Exercise details: Starting with the first line of the data that follows, transcribe every line verbatim until the line containing "log 11). -/" has been transcribed.

*** Extracted entries Section Begins ***

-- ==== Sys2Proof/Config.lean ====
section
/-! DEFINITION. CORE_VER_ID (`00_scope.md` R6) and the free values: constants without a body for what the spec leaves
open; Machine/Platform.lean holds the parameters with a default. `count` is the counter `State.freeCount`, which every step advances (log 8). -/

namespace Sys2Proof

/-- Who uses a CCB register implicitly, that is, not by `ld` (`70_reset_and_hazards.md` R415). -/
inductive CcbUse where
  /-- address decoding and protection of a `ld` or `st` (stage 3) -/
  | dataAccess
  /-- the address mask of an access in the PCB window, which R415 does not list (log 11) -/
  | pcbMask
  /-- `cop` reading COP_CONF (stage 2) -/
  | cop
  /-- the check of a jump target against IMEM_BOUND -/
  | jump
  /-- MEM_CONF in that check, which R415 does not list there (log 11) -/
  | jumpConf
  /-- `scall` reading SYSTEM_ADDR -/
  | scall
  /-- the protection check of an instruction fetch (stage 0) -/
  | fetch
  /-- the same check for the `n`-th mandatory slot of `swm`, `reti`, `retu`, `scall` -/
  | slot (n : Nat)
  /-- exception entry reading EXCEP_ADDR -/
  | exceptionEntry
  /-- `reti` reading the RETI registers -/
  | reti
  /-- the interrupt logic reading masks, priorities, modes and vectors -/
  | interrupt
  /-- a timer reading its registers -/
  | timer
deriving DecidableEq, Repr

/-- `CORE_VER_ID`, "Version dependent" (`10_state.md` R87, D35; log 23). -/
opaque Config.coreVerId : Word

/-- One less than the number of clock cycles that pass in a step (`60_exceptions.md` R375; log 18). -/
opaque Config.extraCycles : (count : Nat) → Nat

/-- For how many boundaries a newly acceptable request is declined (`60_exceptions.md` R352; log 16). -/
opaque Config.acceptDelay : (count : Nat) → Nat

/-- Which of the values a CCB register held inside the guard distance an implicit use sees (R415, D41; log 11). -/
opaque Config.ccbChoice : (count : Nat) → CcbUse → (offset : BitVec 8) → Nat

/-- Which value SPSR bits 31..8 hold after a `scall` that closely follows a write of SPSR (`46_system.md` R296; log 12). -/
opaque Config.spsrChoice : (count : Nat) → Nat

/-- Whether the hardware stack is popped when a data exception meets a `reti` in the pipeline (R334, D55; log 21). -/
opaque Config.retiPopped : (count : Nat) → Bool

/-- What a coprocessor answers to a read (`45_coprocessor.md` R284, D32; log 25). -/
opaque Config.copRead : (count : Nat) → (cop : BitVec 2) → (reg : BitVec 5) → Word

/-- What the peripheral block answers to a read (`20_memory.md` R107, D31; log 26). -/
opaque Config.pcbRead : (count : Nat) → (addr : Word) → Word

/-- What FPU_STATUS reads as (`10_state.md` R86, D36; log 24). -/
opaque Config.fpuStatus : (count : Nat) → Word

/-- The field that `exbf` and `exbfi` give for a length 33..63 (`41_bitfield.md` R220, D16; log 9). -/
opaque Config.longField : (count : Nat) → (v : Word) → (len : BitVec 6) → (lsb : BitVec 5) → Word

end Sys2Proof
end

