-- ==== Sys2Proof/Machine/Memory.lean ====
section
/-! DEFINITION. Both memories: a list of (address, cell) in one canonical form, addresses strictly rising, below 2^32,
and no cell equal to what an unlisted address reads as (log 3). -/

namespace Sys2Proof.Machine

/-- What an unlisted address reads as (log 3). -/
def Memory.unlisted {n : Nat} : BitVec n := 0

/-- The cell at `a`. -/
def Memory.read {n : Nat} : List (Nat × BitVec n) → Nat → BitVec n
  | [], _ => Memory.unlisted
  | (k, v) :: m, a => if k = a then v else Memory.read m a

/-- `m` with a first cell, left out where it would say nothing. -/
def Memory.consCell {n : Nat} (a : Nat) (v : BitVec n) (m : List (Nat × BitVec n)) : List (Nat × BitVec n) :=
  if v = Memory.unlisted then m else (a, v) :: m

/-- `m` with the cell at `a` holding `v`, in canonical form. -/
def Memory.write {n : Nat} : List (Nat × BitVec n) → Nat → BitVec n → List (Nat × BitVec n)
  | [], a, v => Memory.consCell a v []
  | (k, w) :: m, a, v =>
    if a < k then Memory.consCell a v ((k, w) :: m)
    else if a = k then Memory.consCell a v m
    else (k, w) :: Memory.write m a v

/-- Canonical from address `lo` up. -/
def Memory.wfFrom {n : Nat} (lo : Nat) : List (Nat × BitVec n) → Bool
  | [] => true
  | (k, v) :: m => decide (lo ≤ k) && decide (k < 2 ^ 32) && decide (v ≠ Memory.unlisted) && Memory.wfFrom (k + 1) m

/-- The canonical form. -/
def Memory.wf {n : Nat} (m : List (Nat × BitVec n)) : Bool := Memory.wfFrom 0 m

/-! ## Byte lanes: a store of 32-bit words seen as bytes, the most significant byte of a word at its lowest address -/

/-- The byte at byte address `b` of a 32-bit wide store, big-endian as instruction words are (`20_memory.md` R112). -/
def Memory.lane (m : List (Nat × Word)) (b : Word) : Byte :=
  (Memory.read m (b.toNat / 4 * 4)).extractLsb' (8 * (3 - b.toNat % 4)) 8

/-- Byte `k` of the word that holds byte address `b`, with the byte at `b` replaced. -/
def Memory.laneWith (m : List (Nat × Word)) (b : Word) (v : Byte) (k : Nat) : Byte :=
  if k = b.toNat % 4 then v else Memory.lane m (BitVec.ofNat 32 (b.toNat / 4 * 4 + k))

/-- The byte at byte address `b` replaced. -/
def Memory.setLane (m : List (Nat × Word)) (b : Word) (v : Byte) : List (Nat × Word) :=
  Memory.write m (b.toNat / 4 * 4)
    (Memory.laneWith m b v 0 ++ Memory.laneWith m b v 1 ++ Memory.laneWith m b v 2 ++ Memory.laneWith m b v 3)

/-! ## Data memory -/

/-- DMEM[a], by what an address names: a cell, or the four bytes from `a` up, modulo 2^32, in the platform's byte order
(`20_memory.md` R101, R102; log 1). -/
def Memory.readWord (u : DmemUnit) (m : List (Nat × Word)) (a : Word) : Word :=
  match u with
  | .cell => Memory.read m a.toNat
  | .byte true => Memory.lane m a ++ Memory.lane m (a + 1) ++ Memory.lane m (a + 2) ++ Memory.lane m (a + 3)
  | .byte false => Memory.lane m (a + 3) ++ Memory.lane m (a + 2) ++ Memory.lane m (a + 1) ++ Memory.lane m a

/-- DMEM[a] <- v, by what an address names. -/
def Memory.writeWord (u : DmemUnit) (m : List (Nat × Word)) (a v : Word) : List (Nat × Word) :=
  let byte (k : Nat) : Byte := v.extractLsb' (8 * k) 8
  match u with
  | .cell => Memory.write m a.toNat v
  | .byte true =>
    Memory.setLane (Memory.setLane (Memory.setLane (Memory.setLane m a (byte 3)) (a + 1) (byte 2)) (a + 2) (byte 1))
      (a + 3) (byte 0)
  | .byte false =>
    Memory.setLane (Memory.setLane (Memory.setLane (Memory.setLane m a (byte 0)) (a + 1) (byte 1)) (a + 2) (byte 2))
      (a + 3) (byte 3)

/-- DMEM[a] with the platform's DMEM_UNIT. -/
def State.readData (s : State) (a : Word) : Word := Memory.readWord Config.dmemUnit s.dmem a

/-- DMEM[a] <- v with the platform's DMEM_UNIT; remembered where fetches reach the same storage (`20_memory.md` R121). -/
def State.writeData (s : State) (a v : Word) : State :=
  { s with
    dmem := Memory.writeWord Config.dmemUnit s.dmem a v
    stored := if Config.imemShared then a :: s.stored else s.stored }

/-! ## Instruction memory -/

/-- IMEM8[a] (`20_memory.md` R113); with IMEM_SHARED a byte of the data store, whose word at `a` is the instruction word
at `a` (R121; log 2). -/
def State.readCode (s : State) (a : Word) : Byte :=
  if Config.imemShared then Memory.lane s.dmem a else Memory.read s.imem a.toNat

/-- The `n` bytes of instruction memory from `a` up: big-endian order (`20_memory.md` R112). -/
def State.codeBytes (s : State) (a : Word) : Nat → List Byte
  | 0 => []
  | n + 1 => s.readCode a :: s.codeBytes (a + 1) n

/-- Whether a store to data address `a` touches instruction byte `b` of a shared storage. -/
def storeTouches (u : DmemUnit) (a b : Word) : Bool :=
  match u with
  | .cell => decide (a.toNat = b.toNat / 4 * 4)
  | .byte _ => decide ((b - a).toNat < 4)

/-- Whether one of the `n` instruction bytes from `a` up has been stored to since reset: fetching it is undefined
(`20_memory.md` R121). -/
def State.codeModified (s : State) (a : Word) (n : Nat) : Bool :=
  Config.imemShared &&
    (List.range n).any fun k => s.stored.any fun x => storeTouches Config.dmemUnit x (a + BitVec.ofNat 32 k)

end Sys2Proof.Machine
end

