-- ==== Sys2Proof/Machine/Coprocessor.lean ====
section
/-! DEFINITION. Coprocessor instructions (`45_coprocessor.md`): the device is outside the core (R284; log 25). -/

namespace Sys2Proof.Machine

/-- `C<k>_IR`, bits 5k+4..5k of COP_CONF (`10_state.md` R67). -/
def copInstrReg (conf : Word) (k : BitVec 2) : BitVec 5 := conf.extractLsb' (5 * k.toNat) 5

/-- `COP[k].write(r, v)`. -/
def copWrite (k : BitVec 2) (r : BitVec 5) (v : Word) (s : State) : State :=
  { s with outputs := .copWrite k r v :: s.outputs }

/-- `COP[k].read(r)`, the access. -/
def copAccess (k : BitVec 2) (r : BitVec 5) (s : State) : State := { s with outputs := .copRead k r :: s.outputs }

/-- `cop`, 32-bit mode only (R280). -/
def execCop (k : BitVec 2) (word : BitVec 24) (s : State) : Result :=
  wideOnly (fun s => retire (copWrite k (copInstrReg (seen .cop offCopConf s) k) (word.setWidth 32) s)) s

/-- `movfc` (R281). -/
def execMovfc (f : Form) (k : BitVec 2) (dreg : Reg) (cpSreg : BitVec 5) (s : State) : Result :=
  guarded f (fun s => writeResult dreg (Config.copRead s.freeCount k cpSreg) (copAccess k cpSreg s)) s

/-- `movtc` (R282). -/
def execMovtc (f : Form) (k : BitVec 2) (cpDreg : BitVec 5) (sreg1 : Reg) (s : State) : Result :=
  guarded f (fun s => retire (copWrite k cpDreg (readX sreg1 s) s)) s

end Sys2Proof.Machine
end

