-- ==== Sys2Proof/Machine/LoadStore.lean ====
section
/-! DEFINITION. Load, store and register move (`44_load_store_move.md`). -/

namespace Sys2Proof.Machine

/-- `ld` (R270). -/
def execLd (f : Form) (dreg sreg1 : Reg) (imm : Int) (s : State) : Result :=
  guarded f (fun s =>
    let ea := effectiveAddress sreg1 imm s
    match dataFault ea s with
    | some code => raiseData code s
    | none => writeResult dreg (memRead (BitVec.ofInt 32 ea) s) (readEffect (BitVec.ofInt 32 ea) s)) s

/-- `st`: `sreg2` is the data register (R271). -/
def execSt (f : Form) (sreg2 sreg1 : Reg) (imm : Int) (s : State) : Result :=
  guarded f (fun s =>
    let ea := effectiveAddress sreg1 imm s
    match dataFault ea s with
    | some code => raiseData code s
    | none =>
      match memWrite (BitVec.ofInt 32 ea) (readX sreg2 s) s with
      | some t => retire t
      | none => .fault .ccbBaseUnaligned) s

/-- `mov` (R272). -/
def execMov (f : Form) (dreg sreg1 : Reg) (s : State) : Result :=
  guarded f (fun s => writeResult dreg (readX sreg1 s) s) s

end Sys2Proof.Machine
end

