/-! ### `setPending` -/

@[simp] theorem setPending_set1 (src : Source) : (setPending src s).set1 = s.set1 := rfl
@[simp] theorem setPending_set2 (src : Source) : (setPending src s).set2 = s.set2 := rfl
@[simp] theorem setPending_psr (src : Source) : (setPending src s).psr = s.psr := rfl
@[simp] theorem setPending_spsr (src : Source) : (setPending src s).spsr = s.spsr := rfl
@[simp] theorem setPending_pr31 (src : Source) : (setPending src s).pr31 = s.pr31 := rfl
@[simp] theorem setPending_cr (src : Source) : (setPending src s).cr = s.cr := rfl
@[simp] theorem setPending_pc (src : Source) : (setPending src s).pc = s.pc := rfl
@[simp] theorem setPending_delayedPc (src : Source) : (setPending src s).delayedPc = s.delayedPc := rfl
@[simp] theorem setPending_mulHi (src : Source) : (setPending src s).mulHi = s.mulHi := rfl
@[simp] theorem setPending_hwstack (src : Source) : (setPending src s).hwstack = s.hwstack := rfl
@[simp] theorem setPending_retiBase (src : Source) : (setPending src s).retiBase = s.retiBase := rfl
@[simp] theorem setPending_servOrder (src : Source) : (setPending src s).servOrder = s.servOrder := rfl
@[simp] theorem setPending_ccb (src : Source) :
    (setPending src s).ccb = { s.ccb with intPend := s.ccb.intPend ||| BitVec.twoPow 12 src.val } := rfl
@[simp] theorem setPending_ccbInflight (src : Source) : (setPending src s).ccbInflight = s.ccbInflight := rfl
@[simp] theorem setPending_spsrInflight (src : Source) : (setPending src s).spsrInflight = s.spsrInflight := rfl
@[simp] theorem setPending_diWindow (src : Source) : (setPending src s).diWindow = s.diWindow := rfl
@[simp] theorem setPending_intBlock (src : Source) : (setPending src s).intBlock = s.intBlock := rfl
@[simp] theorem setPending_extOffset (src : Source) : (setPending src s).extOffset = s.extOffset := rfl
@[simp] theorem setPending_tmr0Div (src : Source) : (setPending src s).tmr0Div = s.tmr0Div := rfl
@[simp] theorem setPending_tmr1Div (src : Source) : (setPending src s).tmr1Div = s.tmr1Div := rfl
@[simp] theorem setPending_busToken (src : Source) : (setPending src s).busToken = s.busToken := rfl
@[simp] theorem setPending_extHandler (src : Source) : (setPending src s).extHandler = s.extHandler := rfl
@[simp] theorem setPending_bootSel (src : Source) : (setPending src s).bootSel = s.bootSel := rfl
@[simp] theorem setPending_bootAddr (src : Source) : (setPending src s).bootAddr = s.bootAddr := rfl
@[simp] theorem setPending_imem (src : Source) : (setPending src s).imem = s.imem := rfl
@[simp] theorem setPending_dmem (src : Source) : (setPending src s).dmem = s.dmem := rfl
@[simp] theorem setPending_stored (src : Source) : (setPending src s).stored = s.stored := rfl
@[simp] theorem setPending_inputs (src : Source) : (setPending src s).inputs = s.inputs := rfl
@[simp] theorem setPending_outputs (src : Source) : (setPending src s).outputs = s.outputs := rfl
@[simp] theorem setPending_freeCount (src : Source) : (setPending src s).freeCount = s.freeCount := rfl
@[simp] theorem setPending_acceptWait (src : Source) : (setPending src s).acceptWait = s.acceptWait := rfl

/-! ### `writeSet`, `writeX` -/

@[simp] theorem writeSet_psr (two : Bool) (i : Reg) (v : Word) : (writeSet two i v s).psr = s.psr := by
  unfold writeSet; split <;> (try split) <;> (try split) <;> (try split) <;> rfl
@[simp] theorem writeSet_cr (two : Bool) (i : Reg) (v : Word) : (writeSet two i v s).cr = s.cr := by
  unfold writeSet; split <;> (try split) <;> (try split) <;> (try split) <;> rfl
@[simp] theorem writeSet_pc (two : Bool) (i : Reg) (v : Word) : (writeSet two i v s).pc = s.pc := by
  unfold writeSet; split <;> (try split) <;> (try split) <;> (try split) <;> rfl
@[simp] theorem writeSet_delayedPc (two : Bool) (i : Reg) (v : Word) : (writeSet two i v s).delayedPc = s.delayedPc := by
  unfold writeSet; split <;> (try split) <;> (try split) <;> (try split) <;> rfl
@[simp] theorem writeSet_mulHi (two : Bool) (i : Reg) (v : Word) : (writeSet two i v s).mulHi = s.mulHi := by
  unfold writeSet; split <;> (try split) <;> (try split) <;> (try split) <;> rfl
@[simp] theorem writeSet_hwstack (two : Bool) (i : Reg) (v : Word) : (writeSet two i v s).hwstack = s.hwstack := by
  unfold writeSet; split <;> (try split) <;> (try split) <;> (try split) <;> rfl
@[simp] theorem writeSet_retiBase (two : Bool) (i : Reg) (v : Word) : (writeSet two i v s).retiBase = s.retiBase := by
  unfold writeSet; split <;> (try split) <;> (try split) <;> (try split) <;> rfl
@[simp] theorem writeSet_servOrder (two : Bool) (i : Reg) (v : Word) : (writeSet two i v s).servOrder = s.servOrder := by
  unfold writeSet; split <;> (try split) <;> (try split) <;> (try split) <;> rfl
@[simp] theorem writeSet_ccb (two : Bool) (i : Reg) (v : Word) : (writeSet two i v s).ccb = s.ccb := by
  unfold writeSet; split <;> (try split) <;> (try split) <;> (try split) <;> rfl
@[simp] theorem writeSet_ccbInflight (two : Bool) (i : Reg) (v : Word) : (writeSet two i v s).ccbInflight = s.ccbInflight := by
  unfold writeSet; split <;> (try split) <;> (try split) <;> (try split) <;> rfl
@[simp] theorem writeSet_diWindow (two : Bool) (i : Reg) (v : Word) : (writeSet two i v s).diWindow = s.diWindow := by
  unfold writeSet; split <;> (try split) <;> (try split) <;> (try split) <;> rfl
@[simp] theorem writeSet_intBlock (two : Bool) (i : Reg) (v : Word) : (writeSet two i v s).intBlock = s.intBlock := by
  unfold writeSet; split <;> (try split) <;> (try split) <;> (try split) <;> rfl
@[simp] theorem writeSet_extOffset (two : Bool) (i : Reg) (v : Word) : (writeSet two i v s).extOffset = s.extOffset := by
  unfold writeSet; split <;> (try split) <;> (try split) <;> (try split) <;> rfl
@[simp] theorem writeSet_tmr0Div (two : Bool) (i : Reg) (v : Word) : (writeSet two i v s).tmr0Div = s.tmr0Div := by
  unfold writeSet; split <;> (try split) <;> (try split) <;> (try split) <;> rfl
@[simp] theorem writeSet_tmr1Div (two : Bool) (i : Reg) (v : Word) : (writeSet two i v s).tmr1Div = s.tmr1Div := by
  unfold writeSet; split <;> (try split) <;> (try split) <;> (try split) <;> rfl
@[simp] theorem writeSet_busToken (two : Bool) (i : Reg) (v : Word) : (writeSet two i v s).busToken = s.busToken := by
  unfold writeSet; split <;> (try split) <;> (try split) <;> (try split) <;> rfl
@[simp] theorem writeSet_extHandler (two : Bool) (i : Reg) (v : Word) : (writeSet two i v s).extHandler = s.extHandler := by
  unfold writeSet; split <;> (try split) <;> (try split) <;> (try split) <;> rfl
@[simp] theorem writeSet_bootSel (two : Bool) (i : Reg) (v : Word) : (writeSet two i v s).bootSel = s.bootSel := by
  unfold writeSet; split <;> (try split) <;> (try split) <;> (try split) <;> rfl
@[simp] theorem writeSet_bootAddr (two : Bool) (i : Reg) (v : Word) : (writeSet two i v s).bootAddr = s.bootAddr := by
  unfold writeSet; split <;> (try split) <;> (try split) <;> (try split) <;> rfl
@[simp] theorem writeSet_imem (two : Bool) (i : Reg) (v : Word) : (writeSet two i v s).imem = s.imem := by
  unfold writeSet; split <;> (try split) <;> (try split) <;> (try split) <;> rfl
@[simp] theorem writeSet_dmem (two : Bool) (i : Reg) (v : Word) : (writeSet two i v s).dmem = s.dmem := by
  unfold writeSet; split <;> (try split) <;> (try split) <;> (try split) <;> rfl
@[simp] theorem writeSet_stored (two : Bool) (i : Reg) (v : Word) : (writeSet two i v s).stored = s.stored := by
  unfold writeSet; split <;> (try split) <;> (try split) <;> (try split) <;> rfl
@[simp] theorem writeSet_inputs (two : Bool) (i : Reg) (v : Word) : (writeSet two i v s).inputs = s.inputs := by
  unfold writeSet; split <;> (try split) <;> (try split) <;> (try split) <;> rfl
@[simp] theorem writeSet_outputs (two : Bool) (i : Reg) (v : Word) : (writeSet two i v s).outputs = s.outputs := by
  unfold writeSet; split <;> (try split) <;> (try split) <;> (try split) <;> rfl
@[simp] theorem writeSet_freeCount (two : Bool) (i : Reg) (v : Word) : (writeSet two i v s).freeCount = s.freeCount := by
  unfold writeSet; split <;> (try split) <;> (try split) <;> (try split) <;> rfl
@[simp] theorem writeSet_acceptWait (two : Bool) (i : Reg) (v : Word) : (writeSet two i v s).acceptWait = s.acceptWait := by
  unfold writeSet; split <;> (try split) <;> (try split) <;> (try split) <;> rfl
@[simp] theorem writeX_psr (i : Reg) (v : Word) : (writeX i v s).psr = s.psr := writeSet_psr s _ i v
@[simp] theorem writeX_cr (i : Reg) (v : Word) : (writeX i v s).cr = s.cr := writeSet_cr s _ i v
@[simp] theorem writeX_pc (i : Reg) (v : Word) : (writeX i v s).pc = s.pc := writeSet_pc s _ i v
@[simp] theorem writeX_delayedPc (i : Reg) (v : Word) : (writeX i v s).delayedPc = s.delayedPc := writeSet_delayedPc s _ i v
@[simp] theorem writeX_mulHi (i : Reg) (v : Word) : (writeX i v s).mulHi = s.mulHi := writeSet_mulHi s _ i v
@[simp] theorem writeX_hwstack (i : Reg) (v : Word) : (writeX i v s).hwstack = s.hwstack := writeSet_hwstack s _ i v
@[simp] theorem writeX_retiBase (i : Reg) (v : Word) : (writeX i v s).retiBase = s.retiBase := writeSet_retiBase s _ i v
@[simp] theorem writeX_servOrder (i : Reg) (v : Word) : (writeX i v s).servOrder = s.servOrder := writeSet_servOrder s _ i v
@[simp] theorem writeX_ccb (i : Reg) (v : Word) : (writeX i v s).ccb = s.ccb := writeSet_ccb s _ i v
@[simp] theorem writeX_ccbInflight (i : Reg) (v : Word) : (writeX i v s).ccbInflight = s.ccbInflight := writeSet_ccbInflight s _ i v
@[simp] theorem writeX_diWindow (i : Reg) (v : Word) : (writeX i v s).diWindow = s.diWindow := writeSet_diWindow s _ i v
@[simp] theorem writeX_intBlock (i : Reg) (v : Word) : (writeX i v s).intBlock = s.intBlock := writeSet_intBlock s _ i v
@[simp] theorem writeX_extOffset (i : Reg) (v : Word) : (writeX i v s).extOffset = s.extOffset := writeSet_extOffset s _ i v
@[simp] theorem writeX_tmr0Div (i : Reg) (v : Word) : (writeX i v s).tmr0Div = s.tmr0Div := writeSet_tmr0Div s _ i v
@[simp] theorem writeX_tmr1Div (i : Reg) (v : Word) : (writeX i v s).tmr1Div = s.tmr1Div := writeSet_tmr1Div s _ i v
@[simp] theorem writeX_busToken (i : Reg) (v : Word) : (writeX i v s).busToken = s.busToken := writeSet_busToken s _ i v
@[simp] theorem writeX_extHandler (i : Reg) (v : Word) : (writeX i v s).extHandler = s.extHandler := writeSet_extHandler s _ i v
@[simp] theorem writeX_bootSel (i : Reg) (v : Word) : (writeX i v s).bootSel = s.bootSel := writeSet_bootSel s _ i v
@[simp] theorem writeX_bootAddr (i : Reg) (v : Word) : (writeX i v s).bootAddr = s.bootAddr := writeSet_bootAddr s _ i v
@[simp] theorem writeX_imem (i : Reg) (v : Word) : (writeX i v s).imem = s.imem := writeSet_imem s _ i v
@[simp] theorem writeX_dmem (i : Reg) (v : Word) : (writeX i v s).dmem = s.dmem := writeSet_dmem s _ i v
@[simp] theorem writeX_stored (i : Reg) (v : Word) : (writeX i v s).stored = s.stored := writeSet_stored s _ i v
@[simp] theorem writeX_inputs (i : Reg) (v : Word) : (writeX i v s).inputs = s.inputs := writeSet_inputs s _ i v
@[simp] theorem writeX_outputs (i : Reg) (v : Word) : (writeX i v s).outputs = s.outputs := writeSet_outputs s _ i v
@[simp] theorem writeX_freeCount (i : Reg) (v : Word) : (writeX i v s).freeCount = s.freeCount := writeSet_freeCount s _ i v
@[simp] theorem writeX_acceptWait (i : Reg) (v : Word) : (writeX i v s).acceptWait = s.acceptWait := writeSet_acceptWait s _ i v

*** Extracted entries Section Ends ***

Task answer:
-- ==== Sys2Proof/Config.lean ====
section
/-! DEFINITION. CORE_VER_ID (`00_scope.md` R6) and the free values: constants without a body for what the spec leaves
open; Machine/Platform.lean holds the parameters with a default. `count` is the counter `State.freeCount`, which every step advances (log 8). -/

namespace Sys2Proof

/-- Who uses a CCB register implicitly, that is, not by `ld` (`70_reset_and_hazards.md` R415). -/
inductive CcbUse where
  /-- address decoding and protection of a `ld` or `st` (stage 3) -/
  | dataAccess
  /-- the address mask of an access in the PCB window, which R415 does not list (log 11) -/
  | pcbMask
  /-- `cop` reading COP_CONF (stage 2) -/
  | cop
  /-- the check of a jump target against IMEM_BOUND -/
  | jump
  /-- MEM_CONF in that check, which R415 does not list there (log 11) -/
  | jumpConf
  /-- `scall` reading SYSTEM_ADDR -/
  | scall
  /-- the protection check of an instruction fetch (stage 0) -/
  | fetch
  /-- the same check for the `n`-th mandatory slot of `swm`, `reti`, `retu`, `scall` -/
  | slot (n : Nat)
  /-- exception entry reading EXCEP_ADDR -/
  | exceptionEntry
  /-- `reti` reading the RETI registers -/
  | reti
  /-- the interrupt logic reading masks, priorities, modes and vectors -/
  | interrupt
  /-- a timer reading its registers -/
  | timer
deriving DecidableEq, Repr

/-- `CORE_VER_ID`, "Version dependent" (`10_state.md` R87, D35; log 23). -/
opaque Config.coreVerId : Word

/-- One less than the number of clock cycles that pass in a step (`60_exceptions.md` R375; log 18). -/
opaque Config.extraCycles : (count : Nat) → Nat

/-- For how many boundaries a newly acceptable request is declined (`60_exceptions.md` R352; log 16). -/
opaque Config.acceptDelay : (count : Nat) → Nat

/-- Which of the values a CCB register held inside the guard distance an implicit use sees (R415, D41; log 11). -/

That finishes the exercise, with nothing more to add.